WORK INSTRUCTIONS
Each line below from the one containing "14 + x.dx4.toNat, a" through the one containing "0x08 with a" should be output exactly as it stands, and no other line should appear.

Records from a data source
/-- A-slot words (R178 to R197). -/
def encSlotA : Instr → Enc
  | .hoff x => encH 0 0x01 x | .hnarRights x => encH 0 0x02 x | .hnarLow x => encH 1 0x02 x | .hnarHigh x => encH 2 0x02 x
  | .hget f d a pr => .slot .a (({ Raw.zero 0x03 with mod := f.code, d := d.code, a := a.val } : Raw).withPred pr).toNat []
  | .ld x => .slot .a (({ Raw.zero 0x04 with mod := x.t.code, cls := x.cls.toNat, d := x.d.code, a := x.h.val, b := x.b.code, imm := immM x.ann x.scope x.tok.val x.scl } : Raw).withPred x.pr).toNat x.b.long?.toList
  | .st x => .slot .a (({ Raw.zero 0x05 with mod := x.t.code, cls := x.cls.toNat, a := x.h.val, b := x.b.code, c := x.c.code, imm := immM x.ann x.scope 0 x.scl } : Raw).withPred x.pr).toNat (longs [x.b.long?, x.c.long?])
  | .ldh x => .slot .a (({ Raw.zero 0x06 with cls := x.cls.toNat, d := x.d.val, a := x.h.val, b := x.b.code, imm := immM x.ann x.scope x.tok.val x.scl } : Raw).withPred x.pr).toNat x.b.long?.toList
  | .sth x => .slot .a (({ Raw.zero 0x07 with cls := x.cls.toNat, a := x.h.val, b := x.b.code, c := x.c.val, imm := immM x.ann x.scope 0 x.scl } : Raw).withPred x.pr).toNat x.b.long?.toList
  | .vld x => encVld 0x08 x | .vst x => encVst 0x09 x | .vlds x => encVld 0x0A x | .vsts x => encVst 0x0B x
  | .vgth x => .slot .a (({ Raw.zero 0x0C with mod := x.t.code, cls := x.cls.toNat, d := x.d.code, a := x.h.val, b := x.b.code, imm := immM .plain .stream x.tok.val x.scl } : Raw).withPred x.pr).toNat x.b.long?.toList
  | .vsct x => .slot .a (({ Raw.zero 0x0D with mod := x.t.code, cls := x.cls.toNat, a := x.h.val, b := x.b.code, c := x.c.code, imm := immM .plain .stream 0 x.scl } : Raw).withPred x.pr).toNat (longs [x.b.long?, x.c.long?])
  | .atomAdd x => encAtom 0 x | .atomMin x => encAtom 1 x | .atomMax x => encAtom 2 x | .atomAnd x => encAtom 3 x
  | .atomOr x => encAtom 4 x | .atomXor x => encAtom 5 x | .atomXchg x => encAtom 6 x | .atomCas x => encAtom 7 x
  | .fence m sc pr => .slot .a (({ Raw.zero 0x0F with mod := sc.code, cls := m.toNat / 2 ^ 15, imm := m.toNat % 2 ^ 15 } : Raw).withPred
      pr).toNat []
  | .probe x => encProbe 0 0 x
  | .probeMissTarget x disp => encProbe 1 disp.toNat x
  | .sbind x => .slot .a ({ Raw.zero 0x11 with mod := x.write.toNat, cls := x.cls.toNat, d := 0x30 + x.k.val, a := x.h.val, b := x.b.code, c := x.gc.val } : Raw).toNat x.b.long?.toList
  | .sflush k unb tok => .slot .a ({ Raw.zero 0x12 with mod := (if k.isNone then 1 else 0) + 2 * unb.toNat, d := (match k with | some k => 0x30 + k.val | none => 0), imm := tok.val * 2 ^ 7 } : Raw).toNat []
  | .ldres x => encLdres 0 x | .ldresW x => encLdres 1 x
  | _ => .none

/-- V-slot words (R205). -/
def encSlotV : Instr → Enc
  | .vadd x => encVB 0x01 x | .vsub x => encVB 0x02 x | .vmul x => encVB 0x03 x | .vfma x => encVT 0x04 x | .vfms x => encVT 0x05 x
  | .vmin x => encVB 0x06 x | .vmax x => encVB 0x07 x | .vabs x => encVU 0x08 x | .vneg x => encVU 0x09 x | .vand x => encVB 0x0A x
  | .vor x => encVB 0x0B x | .vxor x => encVB 0x0C x | .vshl x => encVB 0x0D x | .vshr x => encVB 0x0E x | .vsar x => encVB 0x0F x
  | .vcmp x => .slot .v (({ Raw.zero 0x10 with mod := x.t.code, d := x.d.val, a := x.a.code, b := x.b.code, imm := x.c.code } : Raw).withPred
      x.pr).toNat (longs [x.a.long?, x.b.long?])
  | .vsel x => .slot .v (({ Raw.zero 0x11 with mod := x.t.code, d := x.d.code, a := x.a.code, b := x.b.code } : Raw).withPred
      (.on x.neg x.p)).toNat (longs [x.a.long?, x.b.long?])
  | .vmov x => encVU 0x12 x
  | .vbcast x => .slot .v (({ Raw.zero 0x13 with mod := x.t.code, d := x.d.code, a := x.a.code } : Raw).withPred x.pr).toNat x.a.long?.toList
  | .vext x => .slot .v ({ Raw.zero 0x14 with mod := x.t.code, d := x.d.code, a := x.a.code, b := x.b.code } : Raw).toNat
      (longs [x.a.long?, x.b.long?])
  | .vins x => .slot .v ({ Raw.zero 0x15 with mod := x.t.code, d := x.d.code, a := x.a.code, b := x.b.code, c := x.c.code } : Raw).toNat
      (longs [x.a.long?, x.b.long?, x.c.long?])
  | .vcvt x => .slot .v (({ Raw.zero 0x16 with mod := x.t.code, cls := clsV x.rm x.sat, d := x.d.code, a := x.a.code, c := (match x.c with | some c => c.code | none => 0), imm := x.s.code + x.part.toNat * 16 } : Raw).withPred x.pr).toNat
      (longs [x.a.long?, x.c.bind VSrc.long?])
  | .vrint x => encVU 0x17 x | .vdot x => encVT 0x18 x
  | .vclmul x => .slot .v (({ Raw.zero 0x19 with mod := 7, d := x.d.code, a := x.a.code, b := x.b.code, imm := x.hi.toNat } : Raw).withPred
      x.pr).toNat (longs [x.a.long?, x.b.long?])
  | .vrcp x => encVU 0x20 x | .vrsq x => encVU 0x21 x | .vexp2 x => encVU 0x22 x | .vlog2 x => encVU 0x23 x
  | .vtanh x => encVU 0x24 x | .vsigm x => encVU 0x25 x
  | .vred x => .slot .v (({ Raw.zero 0x28 with mod := x.t.code, cls := clsV x.rm x.sat, d := x.d.code, a := x.a.code, imm := x.op.code } : Raw).withPred
      x.pr).toNat x.a.long?.toList
  | .vscan x => .slot .v (({ Raw.zero 0x29 with mod := x.t.code, cls := clsV x.rm x.sat, d := x.d.code, a := x.a.code, imm := x.op.code + 4 * x.inc.toNat } : Raw).withPred x.pr).toNat x.a.long?.toList
  | .vcmpr x => .slot .v (({ Raw.zero 0x2A with mod := x.t.code, d := x.d.code, a := x.a.code, c := x.c.code } : Raw).withPred x.pr).toNat
      x.a.long?.toList
  | .vexpd x => encVU 0x2B x | .vperm x => encVB 0x2C x
  | .vshuf x => .slot .v (({ Raw.zero 0x2D with mod := x.t.code, d := x.d.code, a := x.a.code, b := (match x.b with | some b => b.code | none => 0), imm := x.pat.code * 4096 + x.k.toNat } : Raw).withPred x.pr).toNat
      (longs [x.a.long?, x.b.bind VSrc.long?])
  | .vdxp x => encDxp 0 x | .vdxpScale x => encDxp 1 x
  | .vdxu x => .slot .v ({ Raw.zero 0x2F with mod := x.t.code, cls := clsV x.rm x.sat, d := x.d.code, a := x.a.code, b := x.b.code, imm := x.s.code + x.part.toNat * 16 } : Raw).toNat (longs [x.a.long?, x.b.long?])
  | .vpcnt x => encVU 0x30 x
  | _ => .none

/-- M-slot words (R230). -/
def encSlotM : Instr → Enc
  | .mma x => .slot .m (({ Raw.zero 0x01 with mod := x.t.code, cls := x.bx.toNat, d := x.d.val, a := x.a.val, b := x.b.val, c := x.c.code } : Raw).withPred
      x.pr).toNat x.c.long?.toList
  | .mmas x => .slot .m (({ Raw.zero 0x02 with mod := x.t.code, cls := x.bx.toNat + 2 * x.n64.toNat, d := x.d.val, a := x.a.val, b := x.b.val, c := x.c.code } : Raw).withPred x.pr).toNat x.c.long?.toList
  | .mmdx x => .slot .m (({ Raw.zero 0x03 with mod := 14 + x.dx4.toNat, a := x.a.val, b := x.b.val, c := x.c.code, imm := x.ps.toNat } : Raw).withPred
      x.pr).toNat x.c.long?.toList
  | .msca x => .slot .m (({ Raw.zero 0x04 with mod := 14 + x.dx4.toNat, d := x.d.val, a := x.a.code, b := x.b.code, c := x.c.code, imm := x.ps.toNat } : Raw).withPred x.pr).toNat (longs [x.a.long?, x.b.long?, x.c.long?])
  | .mzero d pr => .slot .m (({ Raw.zero 0x05 with d := d.val } : Raw).withPred pr).toNat []
  | .mdrain x => .slot .m (({ Raw.zero 0x06 with mod := x.out.code, cls := clsV x.rm x.sat, d := x.d.val, a := x.h.val, c := x.c.code, imm := x.kind.code } : Raw).withPred x.pr).toNat x.c.long?.toList
  | .mldacc x => encMove 0x07 x | .mstacc x => encMove 0x08 x
  | .mstat d ac clr pr => .slot .m (({ Raw.zero 0x09 with d := d.code, imm := ac.val + 8 * clr.toNat } : Raw).withPred pr).toNat []
  | _ => .none

/-- X-slot words (R250, R267). -/
def encSlotX : Instr → Enc
  | .xtrn x => encPerm 0x01 x | .xprm x => encPerm 0x02 x
  | .rowz x => encBop 0 x | .rowcp x => encBop 1 x | .rowxf x => encBop 2 x | .badd x => encBop 3 x | .bmax x => encBop 4 x
  | .bmin x => encBop 5 x | .baxpy x => encBop 6 x | .bcnt x => encBop 7 x
  | .xbfen x => encX { Raw.zero 0x04 with mod := (if x.a.isNone then 1 else 0), d := x.d.code, a := (match x.a with | some a => a.val | none => 0), imm := 6 * 2 ^ 10 + x.tok.val * 2 ^ 7 } x.pr []
  | .xbar n => encX { Raw.zero 0x05 with imm := n.val } .always []
  | .xevt a b pr => encX { Raw.zero 0x06 with a := a.code, b := b.code } pr [a.long?, b.long?]
  | .xevpPoll x => encEvp 0 x | .xevpWait x => encEvp 1 x
  | .xtokSet t a pr => encX { Raw.zero 0x08 with a := a.code, imm := t.val * 2 ^ 7 } pr [a.long?]
  | .xtokAdd t a pr => encX { Raw.zero 0x08 with mod := 1, a := a.code, imm := t.val * 2 ^ 7 } pr [a.long?]
  | .xcway n a t pr => encX { Raw.zero 0x09 with a := a.code, imm := t.val * 2 ^ 7 + n.val } pr [a.long?]
  | .xinv x => encRange 0x0A x | .xwb x => encRange 0x0B x | .xpref x => encRange 0x0C x
  | .xcomet x => encX { Raw.zero 0x0D with cls := x.cls.toNat, a := x.a.val, b := x.b.val, c := x.c.code, imm := x.tok.val * 2 ^ 7 } x.pr
      [x.c.long?]
  | .qdld d a k t pr => encX { Raw.zero 0xC0 with d := d.code, a := a.code, imm := t.val * 2 ^ 7 + k.toNat } pr [a.long?]
  | .qdldHandle d a k t pr => encX { Raw.zero 0xC0 with mod := 1, d := d.val, a := a.code, imm := t.val * 2 ^ 7 + k.toNat } pr [a.long?]
  | .qdst a b k pr => encX { Raw.zero 0xC1 with a := a.code, b := b.code, imm := k.toNat } pr [a.long?, b.long?]
  | .qdstHandle a h k pr => encX { Raw.zero 0xC1 with mod := 1, a := a.code, b := h.val, imm := k.toNat } pr [a.long?]
  | .qdimRd d z pr => encX { Raw.zero 0xC2 with d := d.code, imm := z.val } pr []
  | .qdimTiles d z b pr => encX { Raw.zero 0xC2 with mod := 1, d := d.code, b := b.code, imm := z.val } pr [b.long?]
  | .qdimWr z a pr => encX { Raw.zero 0xC2 with mod := 2, a := a.code, imm := z.val } pr [a.long?]
  | .ralc d a b c t pr => encX { Raw.zero 0xC3 with d := d.code, a := a.code, b := b.code, imm := t.val * 2 ^ 7 + c.val } pr [a.long?, b.long?]
  | .rfre a c t pr => encX { Raw.zero 0xC4 with a := a.code, imm := t.val * 2 ^ 7 + c.val } pr [a.long?]
  | .gang cls d h b t pr => encX { Raw.zero 0xC5 with cls := cls.toNat, d := d.code, a := h.val, b := b.code, imm := t.val * 2 ^ 7 } pr [b.long?]
  | .hscbReader a b pr => encX { Raw.zero 0xC6 with a := a.code, b := b.code } pr [a.long?, b.long?]
  | .hscbWriter a b pr => encX { Raw.zero 0xC6 with mod := 1, a := a.code, b := b.code } pr [a.long?, b.long?]
  | .hwaitRd a t pr => encX { Raw.zero 0xC7 with a := a.code, imm := t.val * 2 ^ 7 } pr [a.long?]
  | .hwaitWr a t pr => encX { Raw.zero 0xC7 with mod := 1, a := a.code, imm := t.val * 2 ^ 7 } pr [a.long?]
  | .bcnx d k t pr => encX { Raw.zero 0xC8 with d := d.code, imm := t.val * 2 ^ 7 + k.toNat } pr []
  | .bcnxJmp a pr => encX { Raw.zero 0xC8 with mod := 1, a := a.code } pr [a.long?]
  | .utrap dt a b c pr => encX { Raw.zero 0xC9 with a := a.code, b := b.code, c := c.code, imm := dt.toNat } pr [a.long?, b.long?, c.long?]
  | .qyldEnd pr => encX (Raw.zero 0xCA) pr []
  | .qyldYield pr => encX { Raw.zero 0xCA with mod := 1 } pr []
  | .qyldRepeat pr => encX { Raw.zero 0xCA with mod := 2 } pr []
  | .hmint d a t pr => encX { Raw.zero 0xCB with d := d.val, a := a.val, imm := t.val * 2 ^ 7 } pr []
  | .otinv a t pr => encX { Raw.zero 0xCC with a := a.code, imm := t.val * 2 ^ 7 } pr [a.long?]
  | .qctxKeep => encX (Raw.zero 0xCD) .always []
  | .qctxDrop => encX { Raw.zero 0xCD with mod := 1 } .always []
  | _ => .none

/-- The words of an instruction. -/
def encode (i : Instr) : Enc :=
  match encSlotS i with
  | .none => match encSlotA i with
    | .none => match encSlotV i with
      | .none => match encSlotM i with
        | .none => match encSlotX i with
          | .none => encGraph i
          | e => e
        | e => e
      | e => e
    | e => e
  | e => e

/-- The instruction has words of its own: it is encoded, with at most one long immediate (R131, R147). -/
def Enc.fits : Enc → Bool
  | .slot _ _ li => li.length ≤ 1
  | .graph _ => true
  | .none => false

/-- Decode what `encode` gives, in a bundle of kind k. -/
def decodeEnc (k : Kind) : Enc → Option Instr
  | .slot sl w li => match decodeSlot k sl w li.head? with
    | .ok i => some i
    | .error _ => .none
  | .graph ws => match decodeGraph ws with
    | .ok (i, []) => some i
    | _ => .none
  | .none => .none

/-- The instruction that the decoder reads from a table row's bits: graph code's words, operand words of zeros. -/
def decodeTableWord (_nbits w : Nat) : Option Instr :=
  match decodeGraph [w % 2 ^ 32, 0, 0, 0, 0, 0, 0, 0, 0, 0, 0, 0, 0, 0, 0, 0] with
  | .ok (i, _) => some i
  | .error _ => .none

end Sys2Proof
end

RESPONSE TO THE TASK
  | .mmdx x => .slot .m (({ Raw.zero 0x03 with mod := 14 + x.dx4.toNat, a := x.a.val, b := x.b.val, c := x.c.code, imm := x.ps.toNat } : Raw).withPred
      x.pr).toNat x.c.long?.toList
  | .msca x => .slot .m (({ Raw.zero 0x04 with mod := 14 + x.dx4.toNat, d := x.d.val, a := x.a.code, b := x.b.code, c := x.c.code, imm := x.ps.toNat } : Raw).withPred x.pr).toNat (longs [x.a.long?, x.b.long?, x.c.long?])
  | .mzero d pr => .slot .m (({ Raw.zero 0x05 with d := d.val } : Raw).withPred pr).toNat []
  | .mdrain x => .slot .m (({ Raw.zero 0x06 with mod := x.out.code, cls := clsV x.rm x.sat, d := x.d.val, a := x.h.val, c := x.c.code, imm := x.kind.code } : Raw).withPred x.pr).toNat x.c.long?.toList
  | .mldacc x => encMove 0x07 x | .mstacc x => encMove 0x08 x
  | .mstat d ac clr pr => .slot .m (({ Raw.zero 0x09 with d := d.code, imm := ac.val + 8 * clr.toNat } : Raw).withPred pr).toNat []
  | _ => .none

/-- X-slot words (R250, R267). -/
def encSlotX : Instr → Enc
  | .xtrn x => encPerm 0x01 x | .xprm x => encPerm 0x02 x
  | .rowz x => encBop 0 x | .rowcp x => encBop 1 x | .rowxf x => encBop 2 x | .badd x => encBop 3 x | .bmax x => encBop 4 x
  | .bmin x => encBop 5 x | .baxpy x => encBop 6 x | .bcnt x => encBop 7 x
  | .xbfen x => encX { Raw.zero 0x04 with mod := (if x.a.isNone then 1 else 0), d := x.d.code, a := (match x.a with | some a => a.val | none => 0), imm := 6 * 2 ^ 10 + x.tok.val * 2 ^ 7 } x.pr []
  | .xbar n => encX { Raw.zero 0x05 with imm := n.val } .always []
  | .xevt a b pr => encX { Raw.zero 0x06 with a := a.code, b := b.code } pr [a.long?, b.long?]
  | .xevpPoll x => encEvp 0 x | .xevpWait x => encEvp 1 x
  | .xtokSet t a pr => encX { Raw.zero 0x08 with a := a.code, imm := t.val * 2 ^ 7 } pr [a.long?]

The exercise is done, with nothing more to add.